-- ==== Sys2Proof/Laws/Frames/Bays.lean ====
section
/-!
SUPPORT. Sys2Proof/Laws/Frames/Bays.lean: what each operation of Machine/Bays.lean can change at most.
-/
namespace Sys2Proof.Machine

theorem writeIdent_steady (s : State) (n : Nat) (f : List Byte → List Byte) : Steady [.bays] s (writeIdent s n f) := by
  unfold writeIdent
  try dsimp only
  repeat' first
    | with_reducible apply Steady.refl
    | (with_reducible apply Steady.chain ?_ (cofferM_steady _ _ _) ?sub; (case sub => decide))

theorem writeCounters_steady (s : State) (n : Nat) : Steady [.bays] s (writeCounters s n) := by
  unfold writeCounters
  try dsimp only
  repeat' first
    | with_reducible apply Steady.refl
    | (with_reducible apply Steady.chain ?_ (writeIdent_steady _ _ _) ?sub; (case sub => decide))
    | (with_reducible apply Steady.chain ?_ (State.bayM_steady _ _ _) ?sub; (case sub => decide))

theorem setBay_steady (s : State) (n : Nat) (m : BayMode) (f : Bay → Bay) : Steady [.bays, .lan] s (setBay s n m f) := by
  unfold setBay
  try dsimp only
  repeat' first
    | with_reducible apply Steady.refl
    | (with_reducible apply Steady.chain ?_ (State.bayM_steady _ _ _) ?sub; (case sub => decide))
    | (with_reducible apply Steady.chain ?_ (watch_steady _ _ _ _) ?sub; (case sub => decide))
    | with_reducible apply Steady.ite

theorem lifeUpdate_steady (s : State) (n : Nat) : Steady [.bays, .lan] s (lifeUpdate s n) := by
  unfold lifeUpdate
  try dsimp only
  repeat' first
    | with_reducible apply Steady.refl
    | (with_reducible apply Steady.chain ?_ (State.bayM_steady _ _ _) ?sub; (case sub => decide))
    | (with_reducible apply Steady.chain ?_ (writeCounters_steady _ _) ?sub; (case sub => decide))
    | (with_reducible apply Steady.chain ?_ (cfcEvent_steady _ _ _) ?sub; (case sub => decide))
    | (with_reducible apply Steady.chain ?_ (writeIdent_steady _ _ _) ?sub; (case sub => decide))
    | (with_reducible apply Steady.chain ?_ (setBay_steady _ _ _ _) ?sub; (case sub => decide))
    | with_reducible apply Steady.ite

theorem cofferOf_steady (s : State) (n : Nat) (ident : List Byte) (extents : List (Nat × List Byte × List Nat)) : Steady [.bays] s (cofferOf s n ident extents) := by
  unfold cofferOf
  try dsimp only
  repeat' first
    | with_reducible apply Steady.refl
    | (with_reducible apply Steady.chain ?_ (State.bayM_steady _ _ _) ?sub; (case sub => decide))
    | (with_reducible apply Steady.chain ?_ (cofferM_steady _ _ _) ?sub; (case sub => decide))
    | (with_reducible apply Steady.fold ?_ (fun _ _ => ?_); all_goals try dsimp only)
    | (with_reducible apply Steady.foldPair ?_ (fun _ _ => ?_); all_goals try dsimp only)

theorem execBayPowerOn_moves (bay : Nat) (ident : List Byte) (extents : List (Nat × List Byte × List Nat)) (s : State) : Moves [.bays, .lan] s (execBayPowerOn bay ident extents s) := by
  unfold execBayPowerOn
  try dsimp only
  repeat' first
    | with_reducible apply Steady.refl
    | (with_reducible apply Steady.chain ?_ (cofferOf_steady _ _ _ _) ?sub; (case sub => decide))
    | (with_reducible apply Steady.chain ?_ (setBay_steady _ _ _ _) ?sub; (case sub => decide))
    | with_reducible apply formed_moves
    | with_reducible apply when_moves
    | with_reducible apply Moves.ite
    | (intro _; try dsimp only)
    | with_reducible apply Steady.ite
    | with_reducible apply Steady.orElse (fun _ _ => ?_)

theorem execBayIdent_moves (bay : Nat) (trained : Bool) (s : State) (channels : List ChannelGeom) : Moves [.bays, .lan] s (execBayIdent bay trained s channels) := by
  unfold execBayIdent
  try dsimp only
  repeat' first
    | with_reducible apply Steady.refl
    | (with_reducible apply Steady.chain ?_ (cfcEvent_steady _ _ _) ?sub; (case sub => decide))
    | (with_reducible apply Steady.chain ?_ (setBay_steady _ _ _ _) ?sub; (case sub => decide))
    | (with_reducible apply Steady.chain ?_ (writeIdent_steady _ _ _) ?sub; (case sub => decide))
    | (with_reducible apply Steady.chain ?_ (cofferM_steady _ _ _) ?sub; (case sub => decide))
    | with_reducible apply formed_moves
    | with_reducible apply when_moves
    | with_reducible apply Moves.ite
    | (intro _; try dsimp only)
    | with_reducible apply Steady.ite

theorem adopt_steady (n : Nat) (s : State) (ext : Nat) (e : Extent) : Steady [.lockets, .extents, .bays] s (adopt n s ext e) := by
  unfold adopt
  try dsimp only
  repeat' first
    | with_reducible apply Steady.refl
    | (with_reducible apply Steady.chain ?_ (freeExtent_steady _ _) ?sub; (case sub => decide))
    | (intro _; try dsimp only)
    | with_reducible apply Steady.ite
    | with_reducible apply Steady.orElse (fun _ _ => ?_)
    | split
    | (with_reducible apply Steady.update <;> first | with_reducible exact Or.inl rfl | (apply Or.inr; decide) | (exact Or.inr ⟨by decide, fun h => by simpa using h⟩) | skip)

theorem meetExtent_steady (n : Nat) (s : State) (x : Nat × Extent) : Steady [.lockets, .extents, .bays] s (meetExtent n s x) := by
  unfold meetExtent
  try dsimp only
  repeat' first
    | with_reducible apply Steady.refl
    | (with_reducible apply Steady.chain ?_ (adopt_steady _ _ _ _) ?sub; (case sub => decide))
    | (with_reducible apply Steady.chain ?_ (freeExtent_steady _ _) ?sub; (case sub => decide))
    | with_reducible apply Steady.ite
    | with_reducible apply Steady.iteFirst
    | split

theorem execMountDone_moves (bay : Nat) (s : State) : Moves [.lockets, .extents, .bays, .lan] s (execMountDone bay s) := by
  unfold execMountDone
  try dsimp only
  repeat' first
    | with_reducible apply Steady.refl
    | (with_reducible apply Steady.chain ?_ (cofferM_steady _ _ _) ?sub; (case sub => decide))
    | (with_reducible apply Steady.chain ?_ (setBay_steady _ _ _ _) ?sub; (case sub => decide))
    | (with_reducible apply Steady.chain ?_ (meetExtent_steady _ _ _) ?sub; (case sub => decide))
    | (with_reducible apply Steady.chain ?_ (freeExtent_steady _ _) ?sub; (case sub => decide))
    | (with_reducible apply Steady.chain ?_ (State.lanM_steady _ _) ?sub; (case sub => decide))
    | with_reducible apply formed_moves
    | with_reducible apply when_moves
    | with_reducible apply Moves.ite
    | (intro _; try dsimp only)
    | with_reducible apply Steady.ite
    | (with_reducible apply Steady.fold ?_ (fun _ _ => ?_); all_goals try dsimp only)
    | (with_reducible apply Steady.foldPair ?_ (fun _ _ => ?_); all_goals try dsimp only)
    | with_reducible apply Steady.iteFirst
    | with_reducible apply Steady.orElse (fun _ _ => ?_)
    | split
    | (with_reducible apply Steady.update <;> first | with_reducible exact Or.inl rfl | (apply Or.inr; decide) | (exact Or.inr ⟨by decide, fun h => by simpa using h⟩) | skip)

theorem failWrites_steady (s : State) (n : Nat) : Steady [.ast, .lockets, .charms, .extents, .cur, .bays, .ckpt, .hif, .lan] s (failWrites s n) := by
  unfold failWrites
  try dsimp only
  repeat' first
    | with_reducible apply Steady.refl
    | (with_reducible apply Steady.chain ?_ (failDemotion_steady _ _) ?sub; (case sub => decide))
    | (with_reducible apply Steady.chain ?_ (failCharm_steady _ _) ?sub; (case sub => decide))
    | (with_reducible apply Steady.chain ?_ (abandonDesc_steady _ _) ?sub; (case sub => decide))
    | (intro _; try dsimp only)
    | (with_reducible apply Steady.fold ?_ (fun _ _ => ?_); all_goals try dsimp only)
    | split

theorem unmaster_steady (s : State) (ci : Nat) : Steady [.charms] s (unmaster s ci) := by
  unfold unmaster
  try dsimp only
  repeat' first
    | with_reducible apply Steady.refl
    | (with_reducible apply Steady.chain ?_ (State.charmM_steady _ _ _) ?sub; (case sub => decide))

theorem detachCharm_steady (s : State) (ci : Nat) : Steady [.ast, .lockets, .charms, .extents, .cur] s (detachCharm s ci).1 := by
  unfold detachCharm
  try dsimp only
  repeat' first
    | with_reducible apply Steady.refl
    | (with_reducible apply Steady.chain ?_ (unmaster_steady _ _) ?sub; (case sub => decide))
    | (with_reducible apply Steady.chain ?_ (State.replicaM_steady _ _ _ _) ?sub; (case sub => decide))
    | (with_reducible apply Steady.chain ?_ ((startReplica_yields _ _ _ _).frame (by assumption)) ?sub; (case sub => decide))
    | split

theorem detachCharms_steady (s : State) (n : Nat) : Steady [.ast, .lockets, .charms, .extents, .cur, .bays] s (detachCharms s n) := by
  unfold detachCharms
  try dsimp only
  repeat' first
    | with_reducible apply Steady.refl
    | (with_reducible apply Steady.chain ?_ (detachCharm_steady _ _) ?sub; (case sub => decide))
    | (with_reducible apply Steady.chain ?_ (State.bayM_steady _ _ _) ?sub; (case sub => decide))
    | with_reducible apply Steady.ite
    | (with_reducible apply Steady.fold ?_ (fun _ _ => ?_); all_goals try dsimp only)
    | (with_reducible apply Steady.foldPair ?_ (fun _ _ => ?_); all_goals try dsimp only)
    | with_reducible apply Steady.iteFirst

theorem startDetach_steady (s : State) (n : Nat) : Steady [.ast, .lockets, .charms, .extents, .cur, .bays, .ckpt, .hif, .lan] s (startDetach s n) := by
  unfold startDetach
  try dsimp only
  repeat' first
    | with_reducible apply Steady.refl
    | (with_reducible apply Steady.chain ?_ (setBay_steady _ _ _ _) ?sub; (case sub => decide))
    | (with_reducible apply Steady.chain ?_ (detachCharms_steady _ _) ?sub; (case sub => decide))
    | (with_reducible apply Steady.chain ?_ (failWrites_steady _ _) ?sub; (case sub => decide))
    | with_reducible apply Steady.ite

theorem forgetExtents_steady (s : State) (n : Nat) : Steady [.extents] s (forgetExtents s n) := by
  unfold forgetExtents
  try dsimp only
  repeat' first
    | with_reducible apply Steady.refl
    | (with_reducible apply Steady.update <;> first | with_reducible exact Or.inl rfl | (apply Or.inr; decide) | (exact Or.inr ⟨by decide, fun h => by simpa using h⟩) | skip)

theorem freeParked_steady (s : State) (n : Nat) : Steady [.ast, .lockets, .charms, .extents, .cur, .bays, .eph, .ckpt] s (freeParked s n) := by
  unfold freeParked
  try dsimp only
  repeat' first
    | with_reducible apply Steady.refl
    | (with_reducible apply Steady.chain ?_ (dropLocket_steady _ _) ?sub; (case sub => decide))
    | (with_reducible apply Steady.chain ?_ (forgetExtents_steady _ _) ?sub; (case sub => decide))
    | (with_reducible apply Steady.fold ?_ (fun _ _ => ?_); all_goals try dsimp only)
    | (with_reducible apply Steady.foldPair ?_ (fun _ _ => ?_); all_goals try dsimp only)

theorem failReads_steady (s : State) (n : Nat) : Steady [.ast, .lockets, .charms, .t1, .extents, .cur, .bays, .hif] s (failReads s n) := by
  unfold failReads
  try dsimp only
  repeat' first
    | with_reducible apply Steady.refl
    | (with_reducible apply Steady.chain ?_ (endPromotion_steady _ _ _ _ _) ?sub; (case sub => decide))
    | (with_reducible apply Steady.chain ?_ (abandonFor_steady _ _) ?sub; (case sub => decide))
    | (with_reducible apply Steady.fold ?_ (fun _ _ => ?_); all_goals try dsimp only)
    | (with_reducible apply Steady.foldPair ?_ (fun _ _ => ?_); all_goals try dsimp only)
    | split

theorem failReplicas_steady (s : State) (ci : Nat) : Steady [.ast, .charms, .extents, .cur, .bays] s (failReplicas s ci) := by
  unfold failReplicas
  try dsimp only
  repeat' first
    | with_reducible apply Steady.refl
    | (with_reducible apply Steady.chain ?_ (abandonFor_steady _ _) ?sub; (case sub => decide))
    | (with_reducible apply Steady.chain ?_ (State.replicaM_steady _ _ _ _) ?sub; (case sub => decide))
    | (with_reducible apply Steady.chain ?_ (releaseFrames_steady _ _ _) ?sub; (case sub => decide))
    | with_reducible apply Steady.ite
    | (with_reducible apply Steady.fold ?_ (fun _ _ => ?_); all_goals try dsimp only)
    | split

**The problem**: Search the data above for the string "failReplicas" and copy each line that has it.

**Exercise result**:
theorem failReplicas_steady (s : State) (ci : Nat) : Steady [.ast, .charms, .extents, .cur, .bays] s (failReplicas s ci) := by
  unfold failReplicas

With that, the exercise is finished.